* Source information

-- ==== Sys2Proof/Safety.lean ====
section
/-! DEFINITION. What counts as a safe run, and the terms in which claims speak of one instruction: when a unit may execute
it, what its completion leaves, and what stays unchanged. -/

namespace Sys2Proof.Machine

/-! ## Invariants -/

/-- Every memory of the machine is canonical: global memory, and the tile memory, B store and accumulators of each core. -/
def State.MemoriesCanonical (s : State) : Prop :=
  Memory.wf s.mem = true ∧
    ∀ k ∈ s.cores, Memory.wf k.tile = true ∧ Memory.wf k.bst = true ∧ Memory.wf k.acc = true

/-- Every split of every warp holds a lane (R69). -/
def State.SplitsLive (s : State) : Prop :=
  ∀ c u p, s.unit c u = some p → p.kind = .warp → ∀ t ∈ p.splits, t.mask ≠ 0

/-- A step that stops: a named fault or refusal. -/
def State.stops (s : State) : Prop := ∀ t, step s ≠ .next t

/-! ## When an instruction may execute -/

/-- The unit whose turn it is stands at instruction i, whose word has the head h, and i passes the decoder's checks 4 to 10
(R43); no bundle is open, so that a syllable is a bundle of its own. `v` is what the instruction sees. -/
structure Stands (s : State) (i : Instr) (h : Head) (v : View) : Prop where
  view : s.view i h = some v
  check : preCheck v i = none
  closed : s.bundle = none
  /-- single-step is off for the instance (R381) -/
  quiet : (s.inst (s.instOf v.core)).dbgctl.getLsbD 1 = false
  /-- the instruction has not waited yet, with its region ended (R148) -/
  fresh : v.sp.closed = false
  /-- memory has given a context's load queue the answers that it can give before the bundle (R102, R119) -/
  answered : v.u.kind = .context → s.answered = s

/-- A unit other than the handler stands at instruction i, whether or not i passes the decoder's checks. -/
structure Faces (s : State) (i : Instr) (h : Head) (v : View) : Prop where
  view : s.view i h = some v
  closed : s.bundle = none
  quiet : (s.inst (s.instOf v.core)).dbgctl.getLsbD 1 = false
  own : v.u.kind ≠ .handler ∧ v.unit < 21
  /-- memory has given a context's load queue the answers that it can give before the bundle (R102, R119) -/
  answered : v.u.kind = .context → s.answered = s

/-- No source field names the queue port of a context (R34). -/
def View.noPort (v : View) (l : List Nat) : Prop := v.u.kind = .context → 63 ∉ l

/-- D names a register of every selected lane, or the register of a context that discards (R98). -/
def View.hasReg (v : View) (d : Nat) : Prop :=
  v.noPort [d] ∧
    (v.u.kind = .context ∧ d = 62 ∨
      ∀ k, v.sel.getLsbD k → k < v.u.lanes.length →
        (if v.u.kind = .context then rotated v.u.base d else d) < (v.u.lane k).regs.length)

/-- D names a predicate of every selected lane, or p7 (R67). -/
def View.hasPred (v : View) (d : Nat) : Prop :=
  d = 7 ∨ ∀ k, v.sel.getLsbD k → k < v.u.lanes.length → d < (v.u.lane k).preds.length

/-- No float condition that an instruction meets in a lane has its trap enabled (R263). -/
def View.untrapped (v : View) (fl : Nat → BitVec 5) : Prop := ∀ k ∈ v.lanes, v.u.fpctl &&& fl k = 0

/-! ## What a completed instruction leaves -/

/-- The register as a unit of the kind holds it: s-registers keep no tag (R120). -/
def UnitKind.held (k : UnitKind) (r : Reg) : Reg :=
  match k with
  | .warp | .context => r
  | .front | .handler => { r with tag := .b64 }

/-- The registers of the unit with D written in the selected lanes; k62 discards (R98). -/
def View.writing (v : View) (d : Nat) (r : Nat → Reg) (k n : Nat) : Reg :=
  if v.sel.getLsbD k = true ∧ k < v.u.lanes.length ∧ n = d ∧ ¬(v.u.kind = .context ∧ d = 62)
  then v.u.kind.held (r k) else v.u.read k n

/-- The predicates of the unit with D written in the selected lanes; a write of p7 is discarded (R67). -/
def View.setting (v : View) (d : Nat) (r : Nat → Pred) (k n : Nat) : Pred :=
  if v.sel.getLsbD k = true ∧ k < v.u.lanes.length ∧ n = d ∧ d ≠ 7 then r k else (v.u.lane k).pred n

/-- The registers as they were. -/
def View.regs (v : View) (k n : Nat) : Reg := v.u.read k n

/-- The predicates as they were. -/
def View.preds (v : View) (k n : Nat) : Pred := (v.u.lane k).pred n

/-- The low bits of a register at the width of T, extended (R121). -/
def extendTo (t : Ty) (x : Word) : Word :=
  match t with
  | .i32 => (x.setWidth 32).signExtend 64
  | .n32 => (x.setWidth 32).setWidth 64
  | _ => x

/-- A shift at the width of T, extended (R121, R127). -/
def shifted (op : (n : Nat) → BitVec n → Nat → BitVec n) (t : Ty) (x : Word) (c : Nat) : Word :=
  match t with
  | .i32 => (op 32 (x.setWidth 32) c).signExtend 64
  | .n32 => (op 32 (x.setWidth 32) c).setWidth 64
  | _ => op 64 x c

/-- An exact integer result in a register: clamped with `.sat`, else wrapped, and extended (R121, R122). -/
def intReg (t : Ty) (sat : Bool) (x : Int) : Reg := mkReg (wrapInt t (if sat then clampInt t x else x)) t

/-- The state without its cores: memory, instances, dies, and all that is no core's. -/
def State.shell (s : State) : State := { s with cores := [] }

/-- A core without its block and counters. -/
def Core.shell (k : Core) : Core := { k with blk := none, ctrs := [] }

/-- A block without its units. -/
def Block.shell (b : Block) : Block := { b with units := [] }

/-- Everything outside the issuing unit is unchanged, every byte of every memory among it; the core's counters count
(R387). -/
structure Undisturbed (s t : State) (v : View) : Prop where
  rest : t.shell = s.shell
  cores : ∀ c, c ≠ v.core → t.core c = s.core c
  core : (t.core v.core).shell = (s.core v.core).shell
  blk : (t.blk v.core).map Block.shell = (s.blk v.core).map Block.shell
  units : ∀ u, u ≠ v.unit → t.unit v.core u = s.unit v.core u

/-- The unit with what every completed instruction may change set aside: registers and predicates, splits, the sticky float
flags, the counts of R150 and R308, the cycle of its last issue (R306), the mark that the front end had an asynchronous trap before
this instruction (R224), and a context's scale latches, which take effect by issue count (R348). -/
def ProgUnit.rest (p : ProgUnit) : ProgUnit :=
  { p with
    lanes := [], splits := [], fpflags := 0, since := 0, fox := 0, aged := [], issues := 0, issued := 0, asyncHere := false
    latch := [], pending := [] }

/-- The instruction completes: the unit's registers, predicates and float flags are those given, its split goes on at the
next word, and nothing else changes. -/
def Leaves (s : State) (i : Instr) (v : View) (regs : Nat → Nat → Reg) (preds : Nat → Nat → Pred) (fl : BitVec 5) : Prop :=
  ∃ t p, exec i s = .next t ∧ Undisturbed s t v ∧ t.unit v.core v.unit = some p ∧
    p.rest = v.u.rest ∧ p.fpflags = v.u.fpflags ||| fl ∧ p.lanes.length = v.u.lanes.length ∧
    (∀ k, k < v.u.lanes.length → (p.lane k).nest = (v.u.lane k).nest ∧
      (∀ n, p.read k n = regs k n) ∧ ∀ n, (p.lane k).pred n = preds k n) ∧
    p.splits.length = v.u.splits.length ∧
    (∀ k, k ≠ v.split → p.split k = v.u.split k) ∧
    (p.split v.split).mask = v.sp.mask ∧ (p.split v.split).pc = v.next ∧ (p.split v.split).rpc = v.sp.rpc ∧
    (p.split v.split).joined = false ∧ (p.split v.split).waits = []

/-- Two-source instructions that write D: with sources that `ok` accepts, each selected lane's D becomes f of its A and B. -/
def Gives2 (mk : ArithWord → Instr) (ok : ArithWord → Reg → Reg → Prop) (f : ArithWord → Reg → Reg → Reg)
    (fl : ArithWord → Reg → Reg → BitVec 5 := fun _ _ _ => 0) : Prop :=
  ∀ (s : State) (v : View) (w : ArithWord), Stands s (mk w) w.head v →
    v.noPort [w.a.toNat, w.b.toNat] → v.hasReg w.d.toNat →
    (∀ k ∈ v.lanes, ok w (v.u.read k w.a.toNat) (v.u.read k w.b.toNat)) →
    v.untrapped (fun k => fl w (v.u.read k w.a.toNat) (v.u.read k w.b.toNat)) →
    Leaves s (mk w) v (v.writing w.d.toNat fun k => f w (v.u.read k w.a.toNat) (v.u.read k w.b.toNat)) v.preds
      (orFlags v.lanes fun k => fl w (v.u.read k w.a.toNat) (v.u.read k w.b.toNat))

/-- One-source instructions that write D. -/
def Gives1 (mk : ArithWord → Instr) (ok : ArithWord → Reg → Prop) (f : ArithWord → Reg → Reg)
    (fl : ArithWord → Reg → BitVec 5 := fun _ _ => 0) : Prop :=
  ∀ (s : State) (v : View) (w : ArithWord), Stands s (mk w) w.head v →
    v.noPort [w.a.toNat] → v.hasReg w.d.toNat →
    (∀ k ∈ v.lanes, ok w (v.u.read k w.a.toNat)) →
    v.untrapped (fun k => fl w (v.u.read k w.a.toNat)) →
    Leaves s (mk w) v (v.writing w.d.toNat fun k => f w (v.u.read k w.a.toNat)) v.preds
      (orFlags v.lanes fun k => fl w (v.u.read k w.a.toNat))

/-- Three-source instructions that write D. -/
def Gives3 (mk : ArithWord → Instr) (ok : ArithWord → Reg → Reg → Reg → Prop) (f : ArithWord → Reg → Reg → Reg → Reg)
    (fl : ArithWord → Reg → Reg → Reg → BitVec 5 := fun _ _ _ _ => 0) : Prop :=
  ∀ (s : State) (v : View) (w : ArithWord), Stands s (mk w) w.head v →
    v.noPort [w.a.toNat, w.b.toNat, w.c.toNat] → v.hasReg w.d.toNat →
    (∀ k ∈ v.lanes, ok w (v.u.read k w.a.toNat) (v.u.read k w.b.toNat) (v.u.read k w.c.toNat)) →
    v.untrapped (fun k => fl w (v.u.read k w.a.toNat) (v.u.read k w.b.toNat) (v.u.read k w.c.toNat)) →
    Leaves s (mk w) v
      (v.writing w.d.toNat fun k => f w (v.u.read k w.a.toNat) (v.u.read k w.b.toNat) (v.u.read k w.c.toNat)) v.preds
      (orFlags v.lanes fun k => fl w (v.u.read k w.a.toNat) (v.u.read k w.b.toNat) (v.u.read k w.c.toNat))

/-- Immediate instructions that write D from A and the immediate. -/
def GivesI (mk : ImmWord → Instr) (ok : ImmWord → Reg → Prop) (f : ImmWord → Reg → Reg) : Prop :=
  ∀ (s : State) (v : View) (w : ImmWord), Stands s (mk w) w.head v →
    v.noPort [w.a.toNat] → v.hasReg w.d.toNat → (∀ k ∈ v.lanes, ok w (v.u.read k w.a.toNat)) →
    Leaves s (mk w) v (v.writing w.d.toNat fun k => f w (v.u.read k w.a.toNat)) v.preds 0

/-- Instructions whose lanes compute a register from A, and may meet a cause or float conditions. -/
def Computes1 (mk : ArithWord → Instr) (g : ArithWord → Reg → LaneRes) : Prop :=
  ∀ (s : State) (v : View) (w : ArithWord) (r : Nat → Reg) (fl : Nat → BitVec 5), Stands s (mk w) w.head v →
    v.noPort [w.a.toNat] → v.hasReg w.d.toNat →
    (∀ k ∈ v.lanes, g w (v.u.read k w.a.toNat) = .ok (r k, fl k)) → v.untrapped fl →
    Leaves s (mk w) v (v.writing w.d.toNat r) v.preds (orFlags v.lanes fl)

/-- Instructions whose lanes compute a register from A and B. -/
def Computes2 (mk : ArithWord → Instr) (g : ArithWord → Reg → Reg → LaneRes) : Prop :=
  ∀ (s : State) (v : View) (w : ArithWord) (r : Nat → Reg) (fl : Nat → BitVec 5), Stands s (mk w) w.head v →
    v.noPort [w.a.toNat, w.b.toNat] → v.hasReg w.d.toNat →
    (∀ k ∈ v.lanes, g w (v.u.read k w.a.toNat) (v.u.read k w.b.toNat) = .ok (r k, fl k)) → v.untrapped fl →
    Leaves s (mk w) v (v.writing w.d.toNat r) v.preds (orFlags v.lanes fl)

* Task prompt
Could you report how many lines of the listing contain the word "write"? Only the number is needed.

* Your response
5